A lot of AD's will kill your appetite, but 50lbs in a month, something seems wrong there. I'd definitely be interested in hearing if there is any legitimacy to using Zoloft as a fat loss drug. It seems like the sides might be scarier then those associated with DNP. Mainly because Zoloft messes with your brain-chemistry, I'm not sure how it would affect people that normally wouldn't need to use the drug, especially with such high doses.
 
Many people report they initally report loss of appetite and some weight loss when they begin taking SSRIs. However after a few months most people report gaining back the weight and then some. Over extended periods of time most people report gaining 15+ lbs. I believe seritonin is produced from glucose as are most, if not all, neurotransmitters. This is one reason why the body likes to burn carbs before fat-Carbs breakdown to glucose easier and faster than fat leading to faster neurotransmitter production which makes your brain happy. Damn the human body is cool!

So if your SSRI meds are working your brain is picking up the seritonin it wasn't before which may cause your appetitie to decrease (you need less glucose to fuel seritonin production). People probably gain weight over time because their bodies adapt to the external medication and shutdown internal processes. Most patients need to increase SSRI dosage over time (since their bodies have adapted to the external SSRI meds), but an increase in glucose intake will have the same affect. Your body doesn't really crave drugs as much as cake so eat more cake and you're happy.

The moral of this tale>Zoloft or any SSRI administration will just lead to weight gain by direct order of your brain.

FHG
 
Zoloft is not Zyban. WellbutrinSR is Zyban.

The precursor for serotonin is tyrosine, not glucose. But you're right about carbs stimulating a brief release of serotonin causing transient mood elevation, followed by crash. Many of the SSRI's do have a stimulating, weight loss/loss of appetite effect during the first week or two, followed by longer term weight gain (average of 5-10#). The mech has to do with satiety and also with the degree to which the particular drug affects histamine receptors (not sure of the details there.)

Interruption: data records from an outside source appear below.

-- ==== Sys2Proof/Syntax.lean ====
section
/-! DEFINITION. The commands the package takes: one constructor per row of spec/opcode_table.json, in the table's order.

Operands are what a command carries from outside: who writes a register and the value, the packet, cell or flit received,
the unit whose event it is, and the physical outcomes (WordErrors, BringUpOutcome, ...) the block senses and does not
compute. Unit numbers are bounded by their types, so a command can name only units the package has. -/

namespace Sys2Proof
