/-- Table 7.17. -/
def regsFab1 : List RegDef := [
  ⟨"FAB_NODE", .pkg, 0x3000, [], .pair, [⟨"VALID", 31, 31, .rwg, 0⟩, ⟨"RSV", 30, 23, .rsv, 0⟩, ⟨"NODE_ID", 22, 0, .rwg, 8388607⟩]⟩,
  ⟨"FAB_TORUS", .pkg, 0x3008, [], .pair, [⟨"RSV", 31, 23, .rsv, 0⟩, ⟨"DZ_M1", 22, 16, .rwg, 0⟩, ⟨"DY_M1", 15, 8, .rwg, 0⟩, ⟨"DX_M1", 7, 0, .rwg, 0⟩]⟩,
  ⟨"FAB_CTRL", .pkg, 0x3010, [], .pair, [⟨"ADAPT_EN", 31, 31, .rwg, 1⟩, ⟨"RSV", 30, 24, .rsv, 0⟩, ⟨"BARRIER_K", 23, 12, .rwg, 32⟩, ⟨"REQ_TIMEOUT", 11, 0, .rwg, 1000⟩]⟩,
  ⟨"FAB_ARB", .pkg, 0x3018, [], .pair, [⟨"RSV", 31, 4, .rsv, 0⟩, ⟨"LOW_SHARE", 3, 0, .rwg, 8⟩]⟩,
  ⟨"FAB_VC_CREDIT", .pkg, 0x3040, [(8, 8)], .pair, [⟨"ADP", 31, 16, .rwg, 2048⟩, ⟨"ESC", 15, 0, .rwg, 2048⟩]⟩,
  ⟨"FAB_SPUR_MATCH", .pkg, 0x3100, [(16, 32)], .pair, [⟨"VALID", 31, 31, .rwg, 0⟩, ⟨"RSV", 30, 23, .rsv, 0⟩, ⟨"MATCH", 22, 0, .rwg, 0⟩]⟩,
  ⟨"FAB_SPUR_MASK", .pkg, 0x3108, [(16, 32)], .pair, [⟨"RSV", 31, 23, .rsv, 0⟩, ⟨"MASK", 22, 0, .rwg, 0⟩]⟩,
  ⟨"FAB_SPUR_GW", .pkg, 0x3110, [(16, 32)], .pair, [⟨"RSV", 31, 25, .rsv, 0⟩, ⟨"PORT", 24, 24, .rwg, 0⟩, ⟨"RSV", 23, 23, .rsv, 0⟩, ⟨"GATEWAY", 22, 0, .rwg, 0⟩]⟩,
  ⟨"FAB_PORT_STATUS", .pkg, 0x3400, [(8, 32)], .word, [⟨"STATE", 31, 28, .live, 0⟩, ⟨"TX_WIDTH", 27, 26, .live, 0⟩, ⟨"RX_WIDTH", 25, 24, .live, 0⟩, ⟨"LANES_FAILED", 23, 19, .live, 0⟩, ⟨"REVERSED", 18, 18, .live, 0⟩, ⟨"ENC_ON", 17, 17, .live, 0⟩, ⟨"RSV", 16, 16, .rsv, 0⟩, ⟨"PEER_PORTS", 15, 8, .live, 0⟩, ⟨"RSV", 7, 0, .rsv, 0⟩]⟩,
  ⟨"FAB_PORT_PEER", .pkg, 0x3404, [(8, 32)], .word, [⟨"RSV", 31, 26, .rsv, 0⟩, ⟨"PEER_PORT", 25, 23, .live, 0⟩, ⟨"PEER_NODE", 22, 0, .live, 8388607⟩]⟩,
  ⟨"FAB_PORT_CTRL", .pkg, 0x3408, [(8, 32)], .pair, [⟨"RSV", 31, 3, .rsv, 0⟩, ⟨"ENC_REQ", 2, 2, .rwg, 0⟩, ⟨"CMD", 1, 0, .rwg, 0⟩]⟩,
  ⟨"FAB_LANE_USE", .pkg, 0x3410, [(8, 32)], .word, [⟨"RSV", 31, 18, .rsv, 0⟩, ⟨"IN_USE", 17, 0, .live, 0⟩]⟩,
  ⟨"FAB_LANE_FAIL", .pkg, 0x3414, [(8, 32)], .word, [⟨"RSV", 31, 18, .rsv, 0⟩, ⟨"FAILED", 17, 0, .live, 0⟩]⟩,
  ⟨"FAB_PORT_RTT", .pkg, 0x3418, [(8, 32)], .word, [⟨"RSV", 31, 24, .rsv, 0⟩, ⟨"RTT", 23, 0, .live, 0⟩]⟩,
  ⟨"FAB_STALE_DROP", .pkg, 0x3600, [], .counter, []⟩,
  ⟨"FAB_TIMEOUT", .pkg, 0x3608, [], .counter, []⟩,
  ⟨"FAB_UNREACH", .pkg, 0x3610, [], .counter, []⟩,
  ⟨"FAB_DETOURS", .pkg, 0x3618, [], .counter, []⟩,
  ⟨"FAB_BARRIER_MISS", .pkg, 0x3620, [], .counter, []⟩,
  ⟨"FAB_ECRC_ERR", .pkg, 0x3628, [], .counter, []⟩]

/-- Table 7.17. -/
def regsFab2 : List RegDef := [
  ⟨"FAB_XDIE_STALL", .pkg, 0x3630, [], .counter, []⟩,
  ⟨"FAB_FWD_PKTS", .pkg, 0x3638, [], .counter, []⟩,
  ⟨"FAB_BRIDGE_BYTES", .pkg, 0x3640, [], .counter, []⟩]

/-- Table 7.18, R363. -/
def regsIodie : List RegDef := [
  ⟨"FAB_TX_FLITS", .iodie, 0x2000, [(4, 64)], .counter, []⟩,
  ⟨"FAB_RX_FLITS", .iodie, 0x2008, [(4, 64)], .counter, []⟩,
  ⟨"FAB_REPLAYS", .iodie, 0x2010, [(4, 64)], .counter, []⟩,
  ⟨"FAB_FEC_CORR", .iodie, 0x2018, [(4, 64)], .counter, []⟩,
  ⟨"FAB_FEC_UNCORR", .iodie, 0x2020, [(4, 64)], .counter, []⟩,
  ⟨"FAB_LANE_SWAPS", .iodie, 0x2028, [(4, 64)], .counter, []⟩,
  ⟨"FAB_AUTH_FAIL", .iodie, 0x2030, [(4, 64)], .counter, []⟩,
  ⟨"FAB_RETRAINS", .iodie, 0x2038, [(4, 64)], .counter, []⟩,
  ⟨"FAB_LANE_SYM", .iodie, 0x2400, [(4, 256), (32, 8)], .counter, []⟩,
  ⟨"WAIT_SAMPLE", .iodie, 0x3000, [(284, 8), (2, 4)], .word, [⟨"SAMPLE", 31, 0, .live, 0⟩]⟩]

/-- Table 8.7. -/
def regsCCairn : List RegDef := [
  ⟨"CTX_CAIRN_LT_LO", .ctx, 0x1000, [(64, 32)], .word, [⟨"LT", 31, 0, .rw, 0⟩]⟩,
  ⟨"CTX_CAIRN_LT_HI", .ctx, 0x1004, [(64, 32)], .word, [⟨"LT", 31, 0, .rw, 0⟩]⟩,
  ⟨"CTX_CAIRN_ARG", .ctx, 0x1008, [(64, 32)], .word, [⟨"ARG", 31, 0, .rw, 0⟩]⟩,
  ⟨"CTX_CAIRN_CTRL", .ctx, 0x100c, [(64, 32)], .word, [⟨"CMD", 31, 30, .rw, 0⟩, ⟨"RSV", 29, 26, .rsv, 0⟩, ⟨"STATE", 25, 24, .live, 0⟩, ⟨"RSV", 23, 20, .rsv, 0⟩, ⟨"RESULT", 19, 16, .live, 0⟩, ⟨"RSV", 15, 10, .rsv, 0⟩, ⟨"EVT", 9, 9, .rw, 0⟩, ⟨"POLICY", 8, 8, .rw, 0⟩, ⟨"ACTION", 7, 0, .rw, 0⟩]⟩,
  ⟨"CTX_CAIRN_ARMED_LO", .ctx, 0x1800, [], .word, [⟨"ARMED", 31, 0, .live, 0⟩]⟩,
  ⟨"CTX_CAIRN_ARMED_HI", .ctx, 0x1804, [], .word, [⟨"ARMED", 31, 0, .live, 0⟩]⟩]

/-- Table 8.8. -/
def regsLode : List RegDef := [
  ⟨"LODE_CTRL", .pkg, 0x4000, [], .pair, [⟨"CANDIDATE", 31, 31, .rwg, 0⟩, ⟨"CMD", 30, 29, .rwg, 0⟩, ⟨"RSV", 28, 24, .rsv, 0⟩, ⟨"TICK", 23, 12, .rwg, 256⟩, ⟨"CLAIM_WAIT", 11, 0, .rwg, 64⟩]⟩,
  ⟨"LODE_STATUS", .pkg, 0x4010, [], .word, [⟨"STATE", 31, 28, .live, 0⟩, ⟨"UP_PORT", 27, 24, .live, 15⟩, ⟨"HOPS", 23, 16, .live, 0⟩, ⟨"RSV", 15, 13, .rsv, 0⟩, ⟨"TIMING_DIE", 12, 12, .live, 0⟩, ⟨"STEADY", 11, 11, .live, 0⟩, ⟨"FINE", 10, 10, .live, 0⟩, ⟨"RSV", 9, 0, .rsv, 0⟩]⟩,
  ⟨"LODE_SRC", .pkg, 0x4014, [], .word, [⟨"RSV", 31, 23, .rsv, 0⟩, ⟨"SRC", 22, 0, .live, 8388607⟩]⟩,
  ⟨"LODE_NOW_LO", .pkg, 0x4018, [], .word, [⟨"COUNT", 31, 0, .ro, 0⟩]⟩,
  ⟨"LODE_NOW_HI", .pkg, 0x401c, [], .word, [⟨"COUNT", 31, 0, .ro, 0⟩]⟩,
  ⟨"LODE_PHASE", .pkg, 0x4020, [], .word, [⟨"RSV", 31, 18, .rsv, 0⟩, ⟨"PHASE", 17, 0, .ro, 0⟩]⟩,
  ⟨"LODE_OFFSET", .pkg, 0x4024, [], .word, [⟨"THETA", 31, 0, .live, 0⟩]⟩,
  ⟨"LODE_REBASES", .pkg, 0x4040, [], .counter, []⟩,
  ⟨"LODE_PARENT_CHANGES", .pkg, 0x4048, [], .counter, []⟩,
  ⟨"LODE_HOLDOVERS", .pkg, 0x4050, [], .counter, []⟩,
  ⟨"LODE_CAIRN_TAKEN", .pkg, 0x4058, [], .counter, []⟩,
  ⟨"LODE_CAIRN_LATE", .pkg, 0x4060, [], .counter, []⟩,
  ⟨"LODE_CAIRN_DROPPED", .pkg, 0x4068, [], .counter, []⟩]

/-- Table 9.13. -/
def regsCColl : List RegDef := [
  ⟨"CTX_COLL_BASE_LO", .ctx, 0x200, [], .word, [⟨"BASE", 31, 7, .rw, 0⟩, ⟨"RSV", 6, 0, .rsv, 0⟩]⟩,
  ⟨"CTX_COLL_BASE_HI", .ctx, 0x204, [], .word, [⟨"RSV", 31, 9, .rsv, 0⟩, ⟨"BASE", 8, 0, .rw, 0⟩]⟩,
  ⟨"CTX_COLL_SIZE", .ctx, 0x208, [], .word, [⟨"RSV", 31, 17, .rsv, 0⟩, ⟨"ENTRIES", 16, 0, .rw, 0⟩]⟩,
  ⟨"CTX_COLL_CTRL", .ctx, 0x20c, [], .word, [⟨"COMMIT_SEM", 31, 28, .rw, 0⟩, ⟨"COMMIT_SEM_EN", 27, 27, .rw, 0⟩, ⟨"RESEND_LT", 26, 19, .rw, 32⟩, ⟨"DATA_LIMIT", 18, 3, .rw, 4096⟩, ⟨"RSV", 2, 0, .rsv, 0⟩]⟩,
  ⟨"CTX_COLL_REQ_LO", .ctx, 0x210, [], .word, [⟨"REQ", 31, 0, .rw, 0⟩]⟩,
  ⟨"CTX_COLL_REQ_HI", .ctx, 0x214, [], .word, [⟨"REQ", 31, 0, .rw, 0⟩]⟩,
  ⟨"CTX_COLL_CLOSED_LO", .ctx, 0x218, [], .word, [⟨"CLOSED", 31, 0, .live, 0⟩]⟩,
  ⟨"CTX_COLL_CLOSED_HI", .ctx, 0x21c, [], .word, [⟨"CLOSED", 31, 0, .live, 0⟩]⟩,
  ⟨"CTX_COLL_DONE_LO", .ctx, 0x220, [], .word, [⟨"DONE", 31, 0, .live, 0⟩]⟩,
  ⟨"CTX_COLL_DONE_HI", .ctx, 0x224, [], .word, [⟨"DONE", 31, 0, .live, 0⟩]⟩,
  ⟨"CTX_COMMIT", .ctx, 0x228, [], .word, [⟨"STATUS", 31, 28, .ro, 0⟩, ⟨"BIT", 27, 22, .ro, 0⟩, ⟨"RSV", 21, 0, .rsv, 0⟩]⟩,
  ⟨"CTX_COMMIT_STEP", .ctx, 0x22c, [], .word, [⟨"STEP", 31, 0, .ro, 0⟩]⟩]

/-- Table 9.14. -/
def regsColl : List RegDef := [
  ⟨"COLL_STATUS", .pkg, 0x5000, [], .word, [⟨"RSV", 31, 8, .rsv, 0⟩, ⟨"BUSY", 7, 4, .live, 0⟩, ⟨"IN_SERVICE", 3, 0, .live, 0⟩]⟩,
  ⟨"COLL_OPENINGS", .pkg, 0x5040, [], .counter, []⟩,
  ⟨"COLL_REPORTS_LATE", .pkg, 0x5048, [], .counter, []⟩,
  ⟨"COLL_INCOMPLETE", .pkg, 0x5050, [], .counter, []⟩,
  ⟨"COLL_NONFINITE", .pkg, 0x5058, [], .counter, []⟩,
  ⟨"COLL_RESENDS", .pkg, 0x5060, [], .counter, []⟩,
  ⟨"COLL_STALE_DROP", .pkg, 0x5068, [], .counter, []⟩,
  ⟨"COLL_WORD_WAIT", .pkg, 0x5070, [], .counter, []⟩,
  ⟨"COLL_TOKX_DROPPED", .pkg, 0x5078, [], .counter, []⟩,
  ⟨"COLL_RESHARD_BYTES", .pkg, 0x5080, [], .counter, []⟩]

/-- Tables 10.12 and 10.13. -/
def regsCPipe1 : List RegDef := [
  ⟨"CTX_PIPE_BASE_LO", .ctx, 0x800, [], .word, [⟨"BASE", 31, 8, .rw, 0⟩, ⟨"RSV", 7, 0, .rsv, 0⟩]⟩,
  ⟨"CTX_PIPE_BASE_HI", .ctx, 0x804, [], .word, [⟨"RSV", 31, 9, .rsv, 0⟩, ⟨"BASE", 8, 0, .rw, 0⟩]⟩,
  ⟨"CTX_PIPE_CTRL", .ctx, 0x808, [], .word, [⟨"ENABLE", 31, 31, .rw, 0⟩, ⟨"CMD", 30, 28, .rw, 0⟩, ⟨"RSV", 27, 20, .rsv, 0⟩, ⟨"RETIRE_HOLD", 19, 0, .rw, 64⟩]⟩,
  ⟨"CTX_PIPE_STATUS", .ctx, 0x80c, [], .word, [⟨"STATE", 31, 30, .live, 0⟩, ⟨"RSV", 29, 24, .rsv, 0⟩, ⟨"PREV_LIVE", 23, 16, .live, 0⟩, ⟨"UPDATING", 15, 8, .live, 0⟩, ⟨"VS_VALID", 7, 0, .ro, 0⟩]⟩,
  ⟨"CTX_PIPE_DIVERGED", .ctx, 0x810, [], .word, [⟨"STEP", 31, 0, .ro, 4294967295⟩]⟩,
  ⟨"CTX_PIPE_CUR_STEP", .ctx, 0x840, [(8, 16)], .word, [⟨"STEP", 31, 0, .ro, 0⟩]⟩,
  ⟨"CTX_PIPE_PREV_STEP", .ctx, 0x844, [(8, 16)], .word, [⟨"STEP", 31, 0, .ro, 0⟩]⟩,
  ⟨"CTX_PIPE_REFS", .ctx, 0x848, [(8, 16)], .word, [⟨"PREV_REFS", 31, 16, .live, 0⟩, ⟨"CUR_REFS", 15, 0, .live, 0⟩]⟩,
  ⟨"CTX_PIPE_STASH", .ctx, 0x84c, [(8, 16)], .word, [⟨"SLOTS_USED", 31, 24, .live, 0⟩, ⟨"SCREE_BLOCKS", 23, 0, .live, 0⟩]⟩,
  ⟨"CTX_PIPE_FWD_BUSY", .ctx, 0xa00, [(8, 128)], .counter, []⟩,
  ⟨"CTX_PIPE_FWD_STARVE", .ctx, 0xa08, [(8, 128)], .counter, []⟩,
  ⟨"CTX_PIPE_FWD_OUT_STALL", .ctx, 0xa10, [(8, 128)], .counter, []⟩,
  ⟨"CTX_PIPE_BWD_BUSY", .ctx, 0xa18, [(8, 128)], .counter, []⟩,
  ⟨"CTX_PIPE_BWD_STARVE", .ctx, 0xa20, [(8, 128)], .counter, []⟩,
  ⟨"CTX_PIPE_BWD_OUT_STALL", .ctx, 0xa28, [(8, 128)], .counter, []⟩,
  ⟨"CTX_PIPE_VERSION_WAIT", .ctx, 0xa30, [(8, 128)], .counter, []⟩,
  ⟨"CTX_PIPE_GATHER_LT", .ctx, 0xa38, [(8, 128)], .counter, []⟩,
  ⟨"CTX_PIPE_SPILLS", .ctx, 0xa40, [(8, 128)], .counter, []⟩,
  ⟨"CTX_PIPE_DROPS", .ctx, 0xa48, [(8, 128)], .counter, []⟩,
  ⟨"CTX_PIPE_RECOMPUTES", .ctx, 0xa50, [(8, 128)], .counter, []⟩]

/-- Tables 10.12 and 10.13. -/
def regsCPipe2 : List RegDef := [
  ⟨"CTX_PIPE_PREV_USED", .ctx, 0xa58, [(8, 128)], .counter, []⟩,
  ⟨"CTX_PIPE_RESTARTS", .ctx, 0xa60, [(8, 128)], .counter, []⟩,
  ⟨"CTX_PIPE_UPDATES", .ctx, 0xa68, [(8, 128)], .counter, []⟩]

/-- Table 11.13. -/
def regsCHost1 : List RegDef := [
  ⟨"CTX_STATE", .ctx, 0x0, [], .word, [⟨"STATE", 31, 29, .live, 0⟩, ⟨"PORT", 28, 27, .live, 0⟩, ⟨"PORT_UP", 26, 26, .live, 0⟩, ⟨"RSV", 25, 0, .rsv, 0⟩]⟩,
  ⟨"CTX_GEN", .ctx, 0x4, [], .word, [⟨"GEN", 31, 0, .ro, 0⟩]⟩,
  ⟨"CTX_CTRL", .ctx, 0x8, [], .pair, [⟨"CMD", 31, 30, .rwg, 0⟩, ⟨"RSV", 29, 0, .rsv, 0⟩]⟩,
  ⟨"CTX_RUN_BASE_LO", .ctx, 0x10, [], .word, [⟨"BASE", 31, 6, .rw, 0⟩, ⟨"RSV", 5, 0, .rsv, 0⟩]⟩,
  ⟨"CTX_RUN_BASE_HI", .ctx, 0x14, [], .word, [⟨"BASE", 31, 0, .rw, 0⟩]⟩,
  ⟨"CTX_RUN_CTRL", .ctx, 0x18, [], .word, [⟨"ENABLE", 31, 31, .rw, 0⟩, ⟨"RSV", 30, 24, .rsv, 0⟩, ⟨"REACQ", 23, 16, .rw, 20⟩, ⟨"RSV", 15, 7, .rsv, 0⟩, ⟨"LINES", 6, 0, .rw, 16⟩]⟩,
  ⟨"CTX_RUN_NEXT", .ctx, 0x1c, [], .word, [⟨"SEQ", 31, 0, .ro, 0⟩]⟩,
  ⟨"CTX_CPL_BASE_LO", .ctx, 0x20, [], .word, [⟨"BASE", 31, 6, .rw, 0⟩, ⟨"RSV", 5, 0, .rsv, 0⟩]⟩,
  ⟨"CTX_CPL_BASE_HI", .ctx, 0x24, [], .word, [⟨"BASE", 31, 0, .rw, 0⟩]⟩,
  ⟨"CTX_CPL_CTRL", .ctx, 0x28, [], .word, [⟨"ENABLE", 31, 31, .rw, 0⟩, ⟨"RSV", 30, 5, .rsv, 0⟩, ⟨"SIZE_LOG2", 4, 0, .rw, 8⟩]⟩,
  ⟨"CTX_CPL_CONS", .ctx, 0x2c, [], .word, [⟨"CONS", 31, 0, .rw, 0⟩]⟩,
  ⟨"CTX_EVT_BASE_LO", .ctx, 0x30, [], .word, [⟨"BASE", 31, 5, .rw, 0⟩, ⟨"RSV", 4, 0, .rsv, 0⟩]⟩,
  ⟨"CTX_EVT_BASE_HI", .ctx, 0x34, [], .word, [⟨"BASE", 31, 0, .rw, 0⟩]⟩,
  ⟨"CTX_EVT_CTRL", .ctx, 0x38, [], .word, [⟨"ENABLE", 31, 31, .rw, 0⟩, ⟨"RSV", 30, 5, .rsv, 0⟩, ⟨"SIZE_LOG2", 4, 0, .rw, 8⟩]⟩,
  ⟨"CTX_EVT_CONS", .ctx, 0x3c, [], .word, [⟨"CONS", 31, 0, .rw, 0⟩]⟩,
  ⟨"CTX_EVT_PROD", .ctx, 0x40, [], .word, [⟨"PROD", 31, 0, .ro, 0⟩]⟩,
  ⟨"CTX_HCOH", .ctx, 0x44, [], .word, [⟨"ENABLE", 31, 31, .rw, 0⟩, ⟨"SIZE", 30, 20, .rw, 0⟩, ⟨"RSV", 19, 19, .rsv, 0⟩, ⟨"BASE", 18, 0, .rw, 0⟩]⟩,
  ⟨"CTX_RUNS_DONE", .ctx, 0x80, [], .counter, []⟩,
  ⟨"CTX_RUN_REFUSED", .ctx, 0x88, [], .counter, []⟩,
  ⟨"CTX_EVT_LOST", .ctx, 0x90, [], .counter, []⟩]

And taking the SSRI's when you're not depressed will do little other than to kill your sex drive, decrease you ability to achieve an erection/ejaculate/have an orgasm, clench your teeth, and some other annoying things.
 
Ceps-
Thanks for the details. I figured I had the basics down. By "satiety" do you mean satisfaction like similar to eating a godd meal and being satisfied?. I'd like to hear more about the histamine receptors and the role they play in the weight gain if you have time.

FHG
 
FHG:

You're welcome. By satiety I mean the sensation of being full, or having eaten enough. It's complex because it would also involve stomach stretch receptors and lots of psychosocial factors. I'd have to look into the histamine receptors and weight gain. What I know is that meds (in particular the antidepressants) that affect histamine in the brain cause sedation and weight gain. I'm not sure how much is from dysregulation of satiety, slowing metabolism, or some other mechanism.
 
Kingjohn:

Zoloft is sertraline.
Wellbutrin is bupropion.
Zyban is bupropion.

Insurance usually doesn't cover Zyban, but will cover Wellbutrin if the doctor says it's being prescribed for depression and not to replace Zyban for smoking cessation. Bupropion and sertraline are both anti-depressants. They are not the same drug. They affect different neurotransitter systems, have different mechanisms of action, and different side effect profiles. If your doctor thinks Zoloft and Zyban are the same drug I'd look for another doctor. Nobody knows everything, but half of being smart is knowing what you don't know.